В соответствии с народными представлениями о нечистом даны и другие признаки поведения Аксиньи — быстрота перемещений, сопровождающий ее шум и смех: «...рано вставала, поздно ложилась и весь день бегала, подобрав юбки и гремя ключами...»; «Аксинья едва вышла за глухого, как обнаружила необыкновенную деловитость <...> щелкала на счетах <...> и все смеялась и покрикивала»; «...уже фыркала, умываясь в сенях...» (С. X, 145, 146). В этом же ряду находятся и эротические характеристики, в частности нагота, осмысляемая народом как один из обычных атрибутов антропоморфной «нечистой» силы: «...носилась по двору, как вихрь, и только мелькали ее голые колени и грудь»; «Она не спала и тяжко вздыхала, разметавшись от жары, сбросив с себя почти все...» (С. X, 153, 165).
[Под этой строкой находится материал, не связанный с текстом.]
-- ==== Sys2Proof/Machine/Flags.lean ====
section
/-! DEFINITION. The five flags of the block, how the two computed ones are found, and the numbers of the error
codes (spec/10_state.md R30; spec/60_exceptions.md R191). -/

namespace Sys2Proof.Machine

/-- `OUT_VALID` (R30). -/
def State.outValid (s : State) : Bool := s.out.isSome

/-- `F_VALID` (R30). -/
def State.fValid (s : State) : Bool := s.frame.isSome

/-- `REGS_VALID` (R30). -/
def State.regsValid (s : State) : Bool := s.regs.isSome

/-- `F_EXC`: "the frame is an exception response if and only if `raw[1] >= 0x80`", bit 7 of the function code
(R30, R74, R146). -/
def excFlag (fc : Byte) : Bool := fc.getLsbD 7

/-- `F_CRCVALID`: the received CRC equals the computed one (R30, R141). -/
def crcMatches (received computed : Word) : Bool := received == computed

/-- The 3-bit number of a result code (R191). -/
def ErrCode.code (e : ErrCode) : BitVec 3 :=
  match e with
  | .ok => 0
  | .malformedFrame => 1
  | .invalidArgument => 2
  | .illegalCommand => 3
  | .capacity => 4
  | .noFrame => 5

end Sys2Proof.Machine
end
Авторские характеристики дополняются признаками того же плана, но данными через восприятие Липы, испытывающей понятное чувство страха: «...глазы у ней такие сердитые и горят зеленые, словно в хлеву у овцы», «...глазами метнула, зубами заскриготела...», «с полчасика поспит, а там вскочит, ходит, все ходит, заглядывает...» (С. X, 160, 161). Способность к перевоплощению, зубовный скрежет, ночное бодрствование в народном сознании осмысляются как обычные качества нечистого. Итак, змея, одерживая победу над несостоявшимся Победоносцем, беспомощным младенцем Никифором, наделяется Чеховым основными признаками «нечистой» силы, ассоциируется с чертями, сатаной, бесами и т. д. Эти соответствия подкрепляются проекцией на иконографический образ преисподней, представленной как углубление (яма), отверстие, из которого выползает змея на хорошо знакомой Чехову иконе Чуда о Змие.
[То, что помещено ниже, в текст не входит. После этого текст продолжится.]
-- ==== Sys2Proof/Machine/Core.lean ====
section
/-! DEFINITION. The machine as the host's interface takes it. -/

def Sys2Proof.core : Host.Core :=
  { State := Sys2Proof.Machine.State
    Fault := Sys2Proof.Machine.Fault
    Refusal := Sys2Proof.Machine.Refusal
    step := Sys2Proof.Machine.step
    reset := Sys2Proof.Machine.State.reset }
end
Негативные признаки оврага, болота, ямы, преисподней дополняются и усиливаются другими мотивами и образами. Важнейшими из них являются мотивы лжи, обмана, образ греха («Грех, казалось, сгустившись, уже туманом стоял в воздухе...»; С. X, 146), мотив безверия, наиболее отчетливо звучащий в монологе Анисима (С. X, 157—158). В результате совершенное Аксиньей преступление получает развернутую мотивировку, объясняется не только свойствами характера отдельного человека, но и сущностью русской «овражной» жизни в целом. Вместе с тем Аксинья несколько дистанцируется, отделяется автором от других персонажей. И не только потому, что совершает действия, которые способна совершить только она. В повести не очень акцентированно, но тем не менее отчетливо проявляется противопоставление «свое / чужое», обнаруживающееся преимущественно в значениях имен собственных.

Наиболее очевидный пример — Варвара (в переводе с греческого — «чужестранка»). Но ее «чужестранство», которое, разумеется, нельзя воспринимать буквально, касается бытовой, семейной сферы. Чистоплотная, благочестивая Варвара (хотя автор и дает понять, что ее благочестие больше внешнее, чем внутреннее, а христианство поверхностное, неглубокое) противопоставлена семье Цыбукиных как «тихая, опрятная женщина, которой нет дела ни до солонины, ни до водки»; «в том, что она подавала милостыню, было что-то новое, что-то веселое и легкое, как в лампадках и красных цветочках» (С. X, 146). При этом противопоставление Варвары Цыбукиным и миру «овражной» жизни относительно.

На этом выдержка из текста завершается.